Ничего не отвечая и прикрывая глаза платочком, инспектриса направилась к себе, а Ивановская бежала за ней, умоляя не сердиться на нее, и скоро получила прощение.
Вечером меня позвали к инспектрисе. Она повторила мне все, что сказала утром в классе. Но я молчала. Тогда инспектриса вдруг спросила меня:
– Ты имеешь что-нибудь против меня лично? О, я могу смело задавать подобные вопросы… Я никому из вас не сделала зла. Напротив, я всех вас, а особенно тебя, защищала перед классными дамами.
– Конечно, maman, я ничего не имею против вас. И не смею иметь. Уверяю вас, мне очень неприятно, что я вас огорчила.
– Если б это было так, то ты могла бы сегодня же прийти ко мне и попросить прощения.
– Я не могла… Это было против моих убеждений.
– Что?.. Повтори! – грозно настаивала она и, не дождавшись ответа, вдруг рассмеялась деланым смехом.
– А, так вот чему вас научили новые учителя! Говорить высокопарные фразы…
– Фразами, maman, называются слова, когда их повторяют без смысла. А я понимаю, что значит «убеждения», если решилась пострадать за них, – сказала я твердо.
– Опомнись!.. Знаешь ли ты, что я в первый раз в этих стенах слышу такие слова! Ваши учителя исковеркали, изломали вас!
– Прежде здесь не произносили таких слов, потому что не имели ни взглядов, ни убеждений.
– Если ты будешь сыпать твои фразы в гостиной, над тобой будут издеваться как над последней дурой.

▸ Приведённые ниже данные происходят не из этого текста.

-- ==== Sys2Proof/Machine/Law.lean ====
section
/-! DEFINITION. The control engine (spec/04_control.md): section arithmetic, the four laws, arbitration, integrator
clamping, the bumpless initialisation, the share law, and the work of one period. -/

namespace Sys2Proof.Machine

/-- A second-order section: coefficients, their shifts and INTEG (R108). -/
structure Sec where
  b0 : Int
  b1 : Int
  b2 : Int
  a1 : Int
  a2 : Int
  sb0 : Int
  sb1 : Int
  sb2 : Int
  sa1 : Int
  sa2 : Int
  integ : Bool
deriving DecidableEq, Repr

/-- A section from its six words (R107, R108). -/
def secOf (w : Nat → Nat) : Sec :=
  { b0 := sx32 (w 0), b1 := sx32 (w 1), b2 := sx32 (w 2), a1 := sx32 (w 3), a2 := sx32 (w 4),
    sb0 := sxw 5 (bits (w 5) 4 0), sb1 := sxw 5 (bits (w 5) 9 5), sb2 := sxw 5 (bits (w 5) 14 10),
    sa1 := sxw 5 (bits (w 5) 19 15), sa2 := sxw 5 (bits (w 5) 24 20), integ := bit (w 5) 25 }

/-- Section `k` of law `l` of a unit's live set (R107). -/
def Hw.sec (h : Hw) (u l k : Nat) : Sec := secOf (fun w => h.get U_LAW_COEF_VALUE u (l * 48 + k * 6 + w))

/-- The share law's section (R129). -/
def Hw.shareSec (h : Hw) (u : Nat) : Sec := secOf (fun w => h.get U_SHARE_COEF_VALUE u w)

/-- A product at 47 fraction bits: shifted right by 15 − s, toward minus infinity (R109). -/
def term (c s v : Int) : Int := (c * v) / (2 ^ (15 - s).toNat : Nat)

/-- Rounding of the accumulator to 31 fraction bits (R109). -/
def rnd16 (a : Int) : Int := rdiv a (2 ^ 16)

/-- One period of a section: output and candidate new states (R109, R110). -/
def Sec.step (s : Sec) (x : Int) (z : Int × Int) : Int × Int × Int :=
  let y := sat32 (rnd16 (term s.b0 s.sb0 x + z.1 * 2 ^ 16))
  let z1 := sat32 (rnd16 (term s.b1 s.sb1 x - term s.a1 s.sa1 y + z.2 * 2 ^ 16))
  let z2 := sat32 (rnd16 (term s.b2 s.sb2 x - term s.a2 s.sa2 y))
  (y, z1, z2)

/-- A cascade of sections from `k` on, `n` of them: the output and the candidate states (R111). -/
def cascade (sec : Nat → Sec) (z : Nat → Int × Int) (k : Nat) (x : Int) : Nat → Int × List (Nat × Int × Int)
  | 0 => (x, [])
  | n + 1 =>
    let (y, z1, z2) := (sec k).step x (z k)
    let r := cascade sec z (k + 1) y n
    (r.1, (k, z1, z2) :: r.2)

/-- A law's key in the table of law states. -/
def zKey (l k : Nat) : Nat := l * 8 + k

/-- The state of a section of a unit's law. -/
def Hw.zOf (h : Hw) (u l k : Nat) : Int × Int := tget (h.unit u).law.z (zKey l k) (0, 0)

/-- Sections computed (R111). -/
def Hw.nsec (h : Hw) (u l : Nat) : Nat :=
  let n := h.get U_LAW_CFG_NSEC u l
  if n = 0 then 1 else min n 8

/-- A law is enabled; the primary always is (R105). -/
def Hw.lawEn (h : Hw) (u l : Nat) : Bool := l == 0 || h.flag U_LAW_CFG_EN u l

/-- The product of voltage and current codes (R104). -/
def powerOf (v i : Int) : Int := sat32 (rdiv (v * i) (2 ^ 31))

/-- The power setpoint after derating (R104). -/
def Hw.pEff (h : Hw) (u : Nat) : Int := rdiv ((h.unit u).law.sp3 * (h.get U_PWL_DERATE_D u : Int)) (2 ^ 16)

/-- The error of law `l` (R101). -/
def Hw.lawErr (h : Hw) (u l : Nat) (rs v i : Int) : Int :=
  let fi := h.get U_MODE_MODE u == 1
  let s := (h.unit u).law
  match l with
  | 0 => sat32 (rs - (if fi then i else v))
  | 1 => sat32 (s.sp1 - (if fi then v else i))
  | 2 => sat32 (s.sp2 - (if fi then v else i))
  | _ => sat32 (h.pEff u - iabs (powerOf v i))

/-- The lower bound of a law; the power law's is at least 0 (R111). -/
def Hw.lawLo (h : Hw) (u l : Nat) : Int :=
  let lo := h.code U_LAW_LO_CODE u l
  if l = 3 then max lo 0 else lo

/-- The result of one law's computation. -/
structure LawOut where
  en : Bool := false
  e : Int := 0
  /-- Raw output y_l, and clamped output c_l. -/
  y : Int := 0
  c : Int := 0
  /-- States at the start of the period, and candidate states. -/
  z0 : List (Nat × Int × Int) := []
  zn : List (Nat × Int × Int) := []
deriving DecidableEq, Repr

/-- The states a law starts the first closed period from (R125): zero but for the last section's z1. -/
def Hw.lawInit (h : Hw) (u l : Nat) (e g : Int) : Nat → Int × Int :=
  let n := h.nsec u l
  let x := (cascade (h.sec u l) (fun _ => (0, 0)) 0 e (n - 1)).1
  let s := h.sec u l (n - 1)
  let z1 := sat32 (g - rnd16 (term s.b0 s.sb0 x))
  fun k => if k = n - 1 then (z1, 0) else (0, 0)

/-- One law of a period (R101, R109, R111, R125). `hold` is the hold value while the initialisation applies. -/
def Hw.lawOut (h : Hw) (u l : Nat) (rs v i ffv : Int) (hold : Option Int) : LawOut :=
  if h.lawEn u l then
    let e := h.lawErr u l rs v i
    let z : Nat → Int × Int :=
      match hold with
      | none => h.zOf u l
      | some g => h.lawInit u l e (if l = 0 then sat32 (g - ffv) else if l = 3 then iabs g else g)
    let r := cascade (h.sec u l) z 0 e (h.nsec u l)
    let y := if l = 0 then sat32 (r.1 + ffv) else r.1
    let lo := h.lawLo u l
    let hi := h.code U_LAW_HI_CODE u l
    { en := true, e := e, y := y, c := if hi < lo then lo else max lo (min y hi),
      z0 := (List.range 8).map (fun k => (k, (z k).1, (z k).2)), zn := r.2 }
  else {}

/-- Arbitration: the output and the winning law (R115). -/
def arbitrate (o0 o1 o2 o3 : LawOut) : Int × Nat :=
  let (x, w) := (o0.c, 0)
  let (x, w) := if o1.en && decide (o1.c < x) then (o1.c, 1) else (x, w)
  let (x, w) := if o3.en && decide (0 ≤ o0.c) && decide (o3.c < x) then (o3.c, 3) else (x, w)
  let (x, w) := if o2.en && decide (x < o2.c) then (o2.c, 2) else (x, w)
  if o3.en && decide (o0.c < 0) && decide (x < -o3.c) then (-o3.c, 3) else (x, w)

/-- Whether law `l` is clamped in the directions +1 and −1 (R117, R118). `x` is the arbitrated output, `dc` the sign of the
drive clamp where it changed it. -/
def Hw.clampDir (h : Hw) (u l : Nat) (o : LawOut) (c0 x : Int) (win : Nat) (dc : Int) : Bool × Bool :=
  let tr : Int := h.get U_LAW_TRACK_CODE u l
  let lose := win != l
  let minSt := (l == 0 && decide (x < o.c)) || l == 1 || (l == 3 && decide (0 ≤ c0))
  let maxSt := (l == 0 && decide (o.c < x)) || l == 2
  let mir := l == 3 && decide (c0 < 0)
  let hi := decide (h.code U_LAW_HI_CODE u l ≤ o.y) || (lose && minSt && decide (tr < o.c - x))
    || (lose && mir && decide (tr < o.c + x)) || (win == l && decide (0 < dc))
  let lo := decide (o.y ≤ h.lawLo u l) || (lose && maxSt && decide (tr < x - o.c)) || (win == l && decide (dc < 0))
  (hi, lo)

/-- The new state of a section of a clamped law (R119). -/
def clampState (integ : Bool) (dir : Bool × Bool) (z zn : Int × Int) : Int × Int :=
  if integ && ((dir.1 && dir.2) || (dir.1 && decide (0 < zn.1 - z.1)) || (dir.2 && decide (zn.1 - z.1 < 0))) then z else zn

/-- The candidate law states of one law after clamping (R119, R120). Under the initialisation every state of an enabled law
starts from it. -/
def Hw.lawStates (h : Hw) (u l : Nat) (o : LawOut) (dir : Bool × Bool) (init : Bool) (z : Tab Nat (Int × Int)) :
    Tab Nat (Int × Int) :=
  if o.en then
    let z := if init then o.z0.foldl (fun t p => tset t (zKey l p.1) p.2) z else z
    o.zn.foldl (fun t p =>
      let z0 := tget o.z0 p.1 (0, 0)
      tset t (zKey l p.1) (clampState (h.sec u l p.1).integ dir z0 p.2)) z
  else z

/-- The drive clamp limit L (R89). -/
def Hw.drvLim (h : Hw) (u : Nat) : Int := min (h.get U_DRV_LIM_CODE u) 0x7FFFFFFF

/-- The sign of the drive clamp on a code: 0 where it changes nothing (R117, R118). -/
def clampSign (l x : Int) : Int := if l < x then 1 else if x < -l then -1 else 0

/-- The work of a period computed by the laws (R101 to R120, R125): `v`, `i` the feedback, `rs` the slewed reference. -/
def Hw.lawWork (h : Hw) (u : Nat) (rs v i : Int) (hold : Option Int) : Work :=
  let ffv := h.ff u rs
  let o := fun l => h.lawOut u l rs v i ffv hold
  let o0 := o 0; let o1 := o 1; let o2 := o 2; let o3 := o 3
  let (x, win) := arbitrate o0 o1 o2 o3
  let lim := h.drvLim u
  let dc := clampSign lim x
  let upd := fun (z : Tab Nat (Int × Int)) (l : Nat) (ol : LawOut) =>
    h.lawStates u l ol (h.clampDir u l ol o0.c x win dc) hold.isSome z
  let z := upd (upd (upd (upd (h.unit u).law.z 0 o0) 1 o1) 2 o2) 3 o3
  let node := fun (t : Tab Nat Int) (l : Nat) (ol : LawOut) =>
    if ol.en then tset (tset (tset t (0x08 + l) ol.y) (0x0C + l) ol.c) (0x12 + l) ol.e else t
  let nodes := node (node (node (node (h.unit u).law.nodes 0 o0) 1 o1) 2 o2) 3 o3
  { drive := clampTo lim x, limited := dc != 0, win := win, z := z, closed := true,
    zs := (h.unit u).law.zs, nodes := tset (tset nodes 0x06 ffv) 0x10 x }

/-- The share law of a coupled member (R129): correction, new states, drive, and whether the drive clamp changed it. -/
def Hw.shareWork (h : Hw) (u : Nat) (cOut target own : Int) : Work :=
  let s := h.shareSec u
  let z := (h.unit u).law.zs
  let e := sat32 (target - own)
  let (y, z1, z2) := s.step e z
  let lim : Int := h.get U_SHARE_LIM_CODE u
  let corr := clampTo lim y
  let x := sat32 (cOut + corr)
  let dl := h.drvLim u
  let dc := clampSign dl x
  let dir := (decide (lim ≤ y) || decide (0 < dc), decide (y ≤ -lim) || decide (dc < 0))
  { drive := clampTo dl x, limited := dc != 0, win := h.get U_STATE_WIN u,
    z := (h.unit u).law.z, zs := clampState s.integ dir z (z1, z2), corr := corr, closed := true,
    nodes := tset (h.unit u).law.nodes 0x16 corr }

/-- A work that commits a given code, past the drive clamp (R89, R93). -/
def Hw.codeWork (h : Hw) (u : Nat) (d : Int) : Work :=
  let lim := h.drvLim u
  { drive := clampTo lim d, limited := clampSign lim d != 0, z := (h.unit u).law.z,
    zs := (h.unit u).law.zs, corr := h.code U_SHARE_CORR_CODE u, nodes := (h.unit u).law.nodes }

/-- A code moved toward a target by at most a rate (R86). -/
def slewStep (t r rise fall : Int) : Int := if r < t then r + min (t - r) rise else r - min (r - t) fall

/-- The rates of a tick (R87). -/
def Hw.rates (h : Hw) (u : Nat) : Int × Int :=
  let cap : Int := h.get U_SLEW_CAP_RATE u
  let x := h.unit u
  if x.safe.ramp then (min (h.get U_SLEW_SAFE_RATE u) cap, min (h.get U_SLEW_SAFE_RATE u) cap)
  else match x.ref.ovr with
    | some o => (min o cap, min o cap)
    | none => (min (h.get U_SLEW_RISE_RATE u) cap, min (h.get U_SLEW_FALL_RATE u) cap)

/-- One step of the open-loop ramp to zero (R88). -/
def Hw.rampDrive (h : Hw) (u : Nat) : Int :=
  let r : Int := min (h.get U_SLEW_SAFE_RATE u) (h.get U_SLEW_CAP_RATE u)
  slewStep 0 (if (h.unit u).safe.fromHold then h.code U_DRV_HOLD_CODE u else h.code U_DRV_CODE_CODE u) r r

/-- The measurement of the quantity a consist shares (R46): current in a parallel consist, voltage in a series one. That the current is
i_fb, from which the member's LEAK is subtracted, is the model's choice (notes/assumptions/74.md). -/
def Hw.ownShare (h : Hw) (c m : Nat) : Int :=
  if h.get U_CONSIST_CFG_TYPE c == 0 then (h.unit m).smp.iFb else (h.unit m).smp.v

/-- The share target that a consist hands its members (R46): what it was handed itself, where it is a member of a consist of its TYPE, else
its own measurement. That a nested consist whose TYPE differs from its parent's, which shares another quantity, hands down its own
measurement is the model's choice (notes/assumptions/75.md). -/
def Hw.shareTgt (h : Hw) (c : Nat) : Int :=
  let same := if h.isFollower c then (h.unit c).cons.ser == (h.get U_CONSIST_CFG_TYPE c == 1)
    else h.isMember c && h.get U_CONSIST_CFG_TYPE (h.headOf1 c) == h.get U_CONSIST_CFG_TYPE c
  if same then (h.unit c).cons.share else h.ownShare c c

/-- A unit's own sense-lead watch or frozen detector has raised lost feedback that is not cleared (R138, R144). -/
def Hw.lostOwn (h : Hw) (u : Nat) : Bool := bit (h.get U_FAULT_MAP_MAP u) 2 || bit (h.get U_FAULT_MAP_MAP u) 3

/-- A member's work: its share law's, or, on its own feedback known to be bad, the consist output with the correction it had, since no drive
follows such feedback (R138; that the correction stays is the model's choice, notes/assumptions/86.md). -/
def Hw.memberWork (h : Hw) (m : Nat) (out target own : Int) : Work :=
  if h.lostOwn m then { h.codeWork m (sat32 (out + h.code U_SHARE_CORR_CODE m)) with closed := true } else h.shareWork m out target own

/-- The members of a consist that has lost feedback at this tick repeat their drive (R138). -/
def Hw.holdMembers (h : Hw) (c : Nat) : Hw :=
  h.each ((h.tree c).drop 1) (fun h m => h.modU m (fun x => { x with law := { x.law with work := some (h.codeWork m (h.code U_DRV_CODE_CODE m)) } }))

/-- The work of the members of a consist handed an output and a share target, level by level (R46, R53, R129). -/
def Hw.planMembers : Nat → Hw → Nat → Int → Int → Hw
  | 0, h, _, _, _ => h
  | f + 1, h, c, out, target =>
    h.each (h.locals c) (fun h m =>
      let w := h.memberWork m out target (h.ownShare c m)
      let h := h.modU m (fun x => { x with law := { x.law with work := some w },
                                            cons := { x.cons with cOut := out, share := target } })
      if isConsist m then Hw.planMembers f h m w.drive (h.shareTgt m) else h)

/-- The drive code of the contact check for the period (R328). -/
def Hw.checkCode (h : Hw) (u : Nat) : Int :=
  let c := (h.unit u).chk
  if c.phase == 4 && decide (c.k < c.n) then (if decide (c.k < c.n / 2) then c.a else -c.a) else 0

/-- The work of a unit's period from its present state (R70 step 3, R88, R93, R95, R121). A local member's is planned
with its consist's. -/
def Hw.workOf (h : Hw) (u : Nat) : Option Work :=
  let x := h.unit u
  let st := h.st u
  let rs := h.code U_REF_SLEWED_CODE u
  if st == stISOLATED || h.faultIso u then none
  else if st == stCHECKING then some (h.codeWork u (h.checkCode u))
  else if h.isFollower u && !x.safe.direct && x.flt.later.isNone && (h.onLoad u || x.safe.mirr) then some (h.memberWork u x.cons.cOut x.cons.share (if x.cons.ser then x.smp.v else x.smp.iFb))
  else if x.safe.direct then some (h.codeWork u (h.code U_DRV_CODE_CODE u))
  else if h.flag U_STATE_LOOP u then some (h.lawWork u rs x.smp.v x.smp.iFb x.law.init)
  else if x.safe.ramp then
    some (h.codeWork u (if x.safe.wait = 0 then h.rampDrive u else h.code U_DRV_CODE_CODE u))
  else if st == stFAULTED then some (h.codeWork u (h.code U_DRV_HOLD_CODE u))
  else some (h.codeWork u (if h.get U_MODE_OLSRC u == 1 then rs else h.code U_DRV_HOLD_CODE u))

/-- The period's work planned (again) from the present state; a consist's with its members'. -/
def Hw.plan (h : Hw) (u : Nat) : Hw :=
  if h.localMember u then h
  else
    let w := h.workOf u
    let h := h.modU u (fun x => { x with law := { x.law with work := w } })
    if isConsist u then
      match w with
      | none => h.each (h.leaves u) (fun h m => h.modU m (fun x => { x with law := { x.law with work := none } }))
      | some w =>
        if h.st u == stCHECKING then
          h.each (h.leaves u) (fun h m => h.modU m (fun x => { x with law := { x.law with work := some (h.codeWork m (h.checkCode m)) } }))
        else if (h.unit u).flt.later.isSome then h.holdMembers u
        else Hw.planMembers 5 h u w.drive (h.shareTgt u)
    else h

end Sys2Proof.Machine
end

Инспектриса снова нервно рассмеялась и, успокоившись, попросила меня уже серьезно:
– Будь же любезна, объясни мне, какое отношение имеют твои возвышенные убеждения к моим распоряжениям.
Медленно, обдумывая каждое слово, я спокойно заговорила:
– Вы приказали, maman, уйти нам с лекции, чтобы наказать учителя за его неблаговоспитанность. При нас все учителя раскланиваются с классными дамами, даже теперь, когда те перестали отвечать на их поклоны. С нами все они очень вежливы и горячо заботятся о нашем образовании. За что же нам наказывать их? Это было бы низостью с нашей стороны. Следовательно, ваше приказание было против моего убеждения.
– Пошла вон отсюда! Скверная, исковерканная до мозга костей девчонка!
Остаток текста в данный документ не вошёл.